### Aim of the task
Set out exactly, line by line, the stretch of data below that begins at the line containing "bmc | debug" and ends at the line containing "level : Nat", with both ends kept.

[Stored items]
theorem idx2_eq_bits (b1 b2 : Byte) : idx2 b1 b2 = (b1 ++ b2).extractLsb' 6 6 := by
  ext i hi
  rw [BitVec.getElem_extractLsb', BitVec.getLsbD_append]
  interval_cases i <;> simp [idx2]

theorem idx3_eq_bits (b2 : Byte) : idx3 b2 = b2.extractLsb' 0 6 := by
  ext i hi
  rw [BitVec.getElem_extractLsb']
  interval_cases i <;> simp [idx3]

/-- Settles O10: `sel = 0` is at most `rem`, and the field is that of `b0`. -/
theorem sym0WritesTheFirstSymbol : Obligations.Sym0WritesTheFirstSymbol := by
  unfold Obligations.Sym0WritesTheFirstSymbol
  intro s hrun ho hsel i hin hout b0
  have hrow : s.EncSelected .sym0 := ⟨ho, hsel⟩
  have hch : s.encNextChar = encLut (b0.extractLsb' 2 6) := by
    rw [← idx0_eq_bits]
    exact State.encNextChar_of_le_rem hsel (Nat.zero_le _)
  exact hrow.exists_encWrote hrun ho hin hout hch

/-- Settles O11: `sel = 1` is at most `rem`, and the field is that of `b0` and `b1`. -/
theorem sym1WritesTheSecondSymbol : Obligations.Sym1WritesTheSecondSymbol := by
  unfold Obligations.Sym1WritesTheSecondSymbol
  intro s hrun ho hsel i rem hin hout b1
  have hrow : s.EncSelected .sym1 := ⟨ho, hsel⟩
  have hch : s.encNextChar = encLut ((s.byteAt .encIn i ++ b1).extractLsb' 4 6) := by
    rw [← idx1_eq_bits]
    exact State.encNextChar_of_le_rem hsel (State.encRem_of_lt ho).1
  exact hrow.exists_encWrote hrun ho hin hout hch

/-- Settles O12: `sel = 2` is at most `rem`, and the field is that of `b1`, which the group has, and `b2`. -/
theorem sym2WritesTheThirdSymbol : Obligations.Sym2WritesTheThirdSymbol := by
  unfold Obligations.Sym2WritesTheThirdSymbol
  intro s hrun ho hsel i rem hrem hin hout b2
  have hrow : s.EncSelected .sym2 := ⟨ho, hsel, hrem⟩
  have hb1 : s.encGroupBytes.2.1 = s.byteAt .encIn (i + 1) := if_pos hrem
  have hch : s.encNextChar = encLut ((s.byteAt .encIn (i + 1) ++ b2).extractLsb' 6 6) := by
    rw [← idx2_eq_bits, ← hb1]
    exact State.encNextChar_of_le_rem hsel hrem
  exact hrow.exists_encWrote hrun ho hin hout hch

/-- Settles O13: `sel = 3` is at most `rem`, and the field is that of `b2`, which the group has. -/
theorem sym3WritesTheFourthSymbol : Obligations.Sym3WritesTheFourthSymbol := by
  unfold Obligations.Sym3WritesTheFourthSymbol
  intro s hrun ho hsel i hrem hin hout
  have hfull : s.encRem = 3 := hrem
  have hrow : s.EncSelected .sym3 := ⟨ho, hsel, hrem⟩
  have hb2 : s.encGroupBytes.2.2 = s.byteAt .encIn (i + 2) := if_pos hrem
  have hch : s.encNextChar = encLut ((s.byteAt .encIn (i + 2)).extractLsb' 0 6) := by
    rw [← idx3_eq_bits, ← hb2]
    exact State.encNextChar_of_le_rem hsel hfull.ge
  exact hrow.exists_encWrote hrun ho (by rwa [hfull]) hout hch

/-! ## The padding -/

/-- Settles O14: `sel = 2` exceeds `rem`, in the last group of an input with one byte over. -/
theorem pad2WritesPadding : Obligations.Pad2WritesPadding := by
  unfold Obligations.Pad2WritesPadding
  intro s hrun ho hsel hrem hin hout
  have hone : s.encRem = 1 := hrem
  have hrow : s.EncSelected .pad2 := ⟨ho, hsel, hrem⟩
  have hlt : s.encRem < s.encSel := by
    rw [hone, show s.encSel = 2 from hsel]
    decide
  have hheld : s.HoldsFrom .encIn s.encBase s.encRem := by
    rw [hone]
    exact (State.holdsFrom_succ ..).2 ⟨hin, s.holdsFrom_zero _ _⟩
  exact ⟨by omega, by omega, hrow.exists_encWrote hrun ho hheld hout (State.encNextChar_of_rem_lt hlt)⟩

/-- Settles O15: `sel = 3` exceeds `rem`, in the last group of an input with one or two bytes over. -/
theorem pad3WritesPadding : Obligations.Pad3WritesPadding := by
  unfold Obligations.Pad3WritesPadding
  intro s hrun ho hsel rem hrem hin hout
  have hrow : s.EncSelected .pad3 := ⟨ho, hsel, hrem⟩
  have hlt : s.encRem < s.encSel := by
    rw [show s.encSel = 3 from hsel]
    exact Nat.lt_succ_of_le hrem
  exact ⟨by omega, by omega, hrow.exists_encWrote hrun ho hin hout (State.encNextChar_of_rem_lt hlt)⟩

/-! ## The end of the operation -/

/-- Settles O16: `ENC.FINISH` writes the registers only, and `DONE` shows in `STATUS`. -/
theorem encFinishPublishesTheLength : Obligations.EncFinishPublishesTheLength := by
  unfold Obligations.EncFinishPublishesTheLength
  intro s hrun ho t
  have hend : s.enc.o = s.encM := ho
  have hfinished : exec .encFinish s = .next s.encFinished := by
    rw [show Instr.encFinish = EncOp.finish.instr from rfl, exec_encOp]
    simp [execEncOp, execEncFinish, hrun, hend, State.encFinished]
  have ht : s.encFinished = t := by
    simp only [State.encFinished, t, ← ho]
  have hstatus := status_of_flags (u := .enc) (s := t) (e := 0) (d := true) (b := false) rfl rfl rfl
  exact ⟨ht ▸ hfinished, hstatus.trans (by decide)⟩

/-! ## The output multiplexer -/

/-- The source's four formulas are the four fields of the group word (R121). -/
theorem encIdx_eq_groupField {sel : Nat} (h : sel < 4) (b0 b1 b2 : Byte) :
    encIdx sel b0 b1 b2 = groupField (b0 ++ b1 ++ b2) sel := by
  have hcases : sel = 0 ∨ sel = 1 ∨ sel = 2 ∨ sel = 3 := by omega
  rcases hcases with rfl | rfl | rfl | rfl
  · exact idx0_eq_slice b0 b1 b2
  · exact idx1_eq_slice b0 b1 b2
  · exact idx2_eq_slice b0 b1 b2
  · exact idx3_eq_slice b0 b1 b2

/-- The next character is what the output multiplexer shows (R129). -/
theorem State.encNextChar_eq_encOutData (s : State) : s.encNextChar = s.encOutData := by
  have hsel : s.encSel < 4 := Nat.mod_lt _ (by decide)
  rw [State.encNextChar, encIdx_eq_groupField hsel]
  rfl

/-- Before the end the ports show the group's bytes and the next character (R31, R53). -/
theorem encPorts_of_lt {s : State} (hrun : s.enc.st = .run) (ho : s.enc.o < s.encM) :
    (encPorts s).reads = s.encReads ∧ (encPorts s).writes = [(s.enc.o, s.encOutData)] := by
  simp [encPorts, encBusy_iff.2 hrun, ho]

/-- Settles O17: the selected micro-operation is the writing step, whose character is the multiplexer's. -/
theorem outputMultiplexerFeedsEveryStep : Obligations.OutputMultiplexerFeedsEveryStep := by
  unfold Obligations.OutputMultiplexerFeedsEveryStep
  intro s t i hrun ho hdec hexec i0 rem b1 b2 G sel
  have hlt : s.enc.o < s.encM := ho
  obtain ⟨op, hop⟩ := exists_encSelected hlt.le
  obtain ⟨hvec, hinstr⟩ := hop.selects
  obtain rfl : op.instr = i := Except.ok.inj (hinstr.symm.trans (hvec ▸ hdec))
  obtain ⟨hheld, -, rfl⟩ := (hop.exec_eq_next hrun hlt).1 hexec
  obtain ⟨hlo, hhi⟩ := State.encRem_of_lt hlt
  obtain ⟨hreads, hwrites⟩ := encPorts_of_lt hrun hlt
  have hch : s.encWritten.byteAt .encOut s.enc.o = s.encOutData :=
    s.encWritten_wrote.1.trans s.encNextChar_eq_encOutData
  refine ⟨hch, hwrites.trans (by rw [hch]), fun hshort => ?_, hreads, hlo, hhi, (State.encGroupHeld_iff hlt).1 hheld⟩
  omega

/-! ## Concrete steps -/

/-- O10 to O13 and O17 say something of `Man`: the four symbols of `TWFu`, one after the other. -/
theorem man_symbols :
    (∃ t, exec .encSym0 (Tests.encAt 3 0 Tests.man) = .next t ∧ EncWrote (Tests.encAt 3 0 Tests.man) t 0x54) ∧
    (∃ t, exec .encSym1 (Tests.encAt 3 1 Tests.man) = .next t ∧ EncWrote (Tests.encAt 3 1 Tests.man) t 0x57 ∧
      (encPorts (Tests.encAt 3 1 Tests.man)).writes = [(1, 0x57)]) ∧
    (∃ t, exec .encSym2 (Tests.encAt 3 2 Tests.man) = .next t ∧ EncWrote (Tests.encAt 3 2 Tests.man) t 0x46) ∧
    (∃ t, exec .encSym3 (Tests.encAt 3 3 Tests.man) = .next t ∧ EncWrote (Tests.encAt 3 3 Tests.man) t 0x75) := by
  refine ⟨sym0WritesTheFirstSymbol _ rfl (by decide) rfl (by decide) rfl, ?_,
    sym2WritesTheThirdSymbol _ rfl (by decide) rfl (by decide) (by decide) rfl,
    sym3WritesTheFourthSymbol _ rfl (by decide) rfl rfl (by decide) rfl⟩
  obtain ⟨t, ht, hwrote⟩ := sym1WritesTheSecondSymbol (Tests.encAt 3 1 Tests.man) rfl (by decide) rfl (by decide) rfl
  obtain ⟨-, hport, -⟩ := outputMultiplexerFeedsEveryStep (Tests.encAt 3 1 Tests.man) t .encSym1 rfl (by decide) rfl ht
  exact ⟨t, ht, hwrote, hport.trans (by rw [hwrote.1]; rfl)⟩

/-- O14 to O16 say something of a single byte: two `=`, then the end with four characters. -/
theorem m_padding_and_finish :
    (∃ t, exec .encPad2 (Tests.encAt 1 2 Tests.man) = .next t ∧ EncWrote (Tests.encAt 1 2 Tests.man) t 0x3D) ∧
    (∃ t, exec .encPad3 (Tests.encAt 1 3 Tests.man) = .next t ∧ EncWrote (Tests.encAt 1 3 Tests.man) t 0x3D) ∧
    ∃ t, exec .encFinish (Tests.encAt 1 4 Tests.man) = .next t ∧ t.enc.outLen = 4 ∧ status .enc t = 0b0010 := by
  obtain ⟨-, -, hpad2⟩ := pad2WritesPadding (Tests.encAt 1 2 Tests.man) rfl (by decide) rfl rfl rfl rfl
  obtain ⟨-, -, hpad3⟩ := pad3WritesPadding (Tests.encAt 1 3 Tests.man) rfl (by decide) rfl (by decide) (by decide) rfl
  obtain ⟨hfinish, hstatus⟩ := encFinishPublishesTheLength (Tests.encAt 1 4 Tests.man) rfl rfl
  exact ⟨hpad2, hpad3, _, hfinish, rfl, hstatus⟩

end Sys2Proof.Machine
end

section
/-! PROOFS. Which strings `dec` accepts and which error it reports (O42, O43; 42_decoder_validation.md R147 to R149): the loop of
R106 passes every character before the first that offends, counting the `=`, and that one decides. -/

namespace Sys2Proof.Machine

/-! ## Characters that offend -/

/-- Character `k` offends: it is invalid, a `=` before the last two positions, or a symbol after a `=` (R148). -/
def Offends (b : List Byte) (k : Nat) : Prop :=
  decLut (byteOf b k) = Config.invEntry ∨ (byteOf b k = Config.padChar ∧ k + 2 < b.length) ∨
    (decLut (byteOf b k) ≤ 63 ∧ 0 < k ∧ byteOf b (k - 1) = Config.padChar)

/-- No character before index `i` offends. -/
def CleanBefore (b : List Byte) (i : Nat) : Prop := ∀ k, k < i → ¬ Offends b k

---

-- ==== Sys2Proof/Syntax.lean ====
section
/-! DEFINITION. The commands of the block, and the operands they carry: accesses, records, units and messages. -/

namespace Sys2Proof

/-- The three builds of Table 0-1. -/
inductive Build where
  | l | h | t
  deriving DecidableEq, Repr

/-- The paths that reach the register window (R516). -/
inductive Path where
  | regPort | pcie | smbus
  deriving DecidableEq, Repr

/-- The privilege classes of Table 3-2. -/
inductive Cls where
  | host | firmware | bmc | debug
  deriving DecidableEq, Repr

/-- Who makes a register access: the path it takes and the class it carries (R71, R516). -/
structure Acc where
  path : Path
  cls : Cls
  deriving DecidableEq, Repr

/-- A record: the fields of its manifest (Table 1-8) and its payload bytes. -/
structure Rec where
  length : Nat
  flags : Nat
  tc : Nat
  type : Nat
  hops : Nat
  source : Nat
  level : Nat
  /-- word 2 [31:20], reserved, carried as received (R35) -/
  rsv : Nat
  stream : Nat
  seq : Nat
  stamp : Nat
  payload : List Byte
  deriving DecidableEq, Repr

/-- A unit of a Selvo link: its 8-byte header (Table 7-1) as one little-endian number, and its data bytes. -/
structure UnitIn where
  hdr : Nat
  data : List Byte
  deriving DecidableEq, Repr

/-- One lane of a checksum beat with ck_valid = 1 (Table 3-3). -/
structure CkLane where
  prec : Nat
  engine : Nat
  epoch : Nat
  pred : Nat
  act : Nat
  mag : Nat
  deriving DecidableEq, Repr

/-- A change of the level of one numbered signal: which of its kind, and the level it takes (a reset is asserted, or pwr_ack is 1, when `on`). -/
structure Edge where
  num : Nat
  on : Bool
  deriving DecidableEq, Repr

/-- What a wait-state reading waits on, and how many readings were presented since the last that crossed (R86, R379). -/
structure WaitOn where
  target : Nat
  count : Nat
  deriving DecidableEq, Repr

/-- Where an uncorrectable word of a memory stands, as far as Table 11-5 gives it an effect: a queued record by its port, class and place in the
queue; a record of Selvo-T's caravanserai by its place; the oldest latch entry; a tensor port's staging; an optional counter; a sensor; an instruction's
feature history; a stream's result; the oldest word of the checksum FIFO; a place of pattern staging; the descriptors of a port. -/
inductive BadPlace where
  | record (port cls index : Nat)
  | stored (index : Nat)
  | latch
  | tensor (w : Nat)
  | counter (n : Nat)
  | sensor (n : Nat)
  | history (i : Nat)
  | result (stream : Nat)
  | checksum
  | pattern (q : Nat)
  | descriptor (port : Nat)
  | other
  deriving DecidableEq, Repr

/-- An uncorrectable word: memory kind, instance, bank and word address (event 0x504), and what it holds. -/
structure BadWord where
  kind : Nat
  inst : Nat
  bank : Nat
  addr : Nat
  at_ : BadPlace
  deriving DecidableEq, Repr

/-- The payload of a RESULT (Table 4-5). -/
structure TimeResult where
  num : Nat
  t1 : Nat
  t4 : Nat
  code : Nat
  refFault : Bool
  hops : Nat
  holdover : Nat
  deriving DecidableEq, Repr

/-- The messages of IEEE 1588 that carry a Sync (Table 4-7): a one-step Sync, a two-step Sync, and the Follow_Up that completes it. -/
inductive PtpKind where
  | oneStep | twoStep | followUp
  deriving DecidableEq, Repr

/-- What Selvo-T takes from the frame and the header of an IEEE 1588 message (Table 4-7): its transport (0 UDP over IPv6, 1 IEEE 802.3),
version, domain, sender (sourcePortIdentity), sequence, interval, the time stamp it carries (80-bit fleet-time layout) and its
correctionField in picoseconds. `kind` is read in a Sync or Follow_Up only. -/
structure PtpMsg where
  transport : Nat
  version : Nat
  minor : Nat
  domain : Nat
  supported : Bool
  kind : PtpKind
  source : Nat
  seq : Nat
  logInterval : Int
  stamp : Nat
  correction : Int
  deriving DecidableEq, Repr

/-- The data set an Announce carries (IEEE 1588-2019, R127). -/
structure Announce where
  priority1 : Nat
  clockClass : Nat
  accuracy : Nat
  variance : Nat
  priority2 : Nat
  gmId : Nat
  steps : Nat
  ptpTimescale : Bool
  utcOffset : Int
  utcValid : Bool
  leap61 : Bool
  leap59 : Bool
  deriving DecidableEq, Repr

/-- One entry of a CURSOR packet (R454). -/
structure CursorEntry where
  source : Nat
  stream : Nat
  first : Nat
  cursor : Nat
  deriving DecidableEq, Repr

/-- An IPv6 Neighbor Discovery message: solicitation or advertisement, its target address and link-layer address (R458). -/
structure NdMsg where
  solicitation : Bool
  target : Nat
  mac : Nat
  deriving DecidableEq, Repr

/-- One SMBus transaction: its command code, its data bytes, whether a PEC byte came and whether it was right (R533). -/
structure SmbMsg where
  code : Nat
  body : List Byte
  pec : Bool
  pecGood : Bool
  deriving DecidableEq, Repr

### Output for this exercise
  | host | firmware | bmc | debug
  deriving DecidableEq, Repr

/-- Who makes a register access: the path it takes and the class it carries (R71, R516). -/
structure Acc where
  path : Path
  cls : Cls
  deriving DecidableEq, Repr

/-- A record: the fields of its manifest (Table 1-8) and its payload bytes. -/
structure Rec where
  length : Nat
  flags : Nat
  tc : Nat
  type : Nat
  hops : Nat
  source : Nat
  level : Nat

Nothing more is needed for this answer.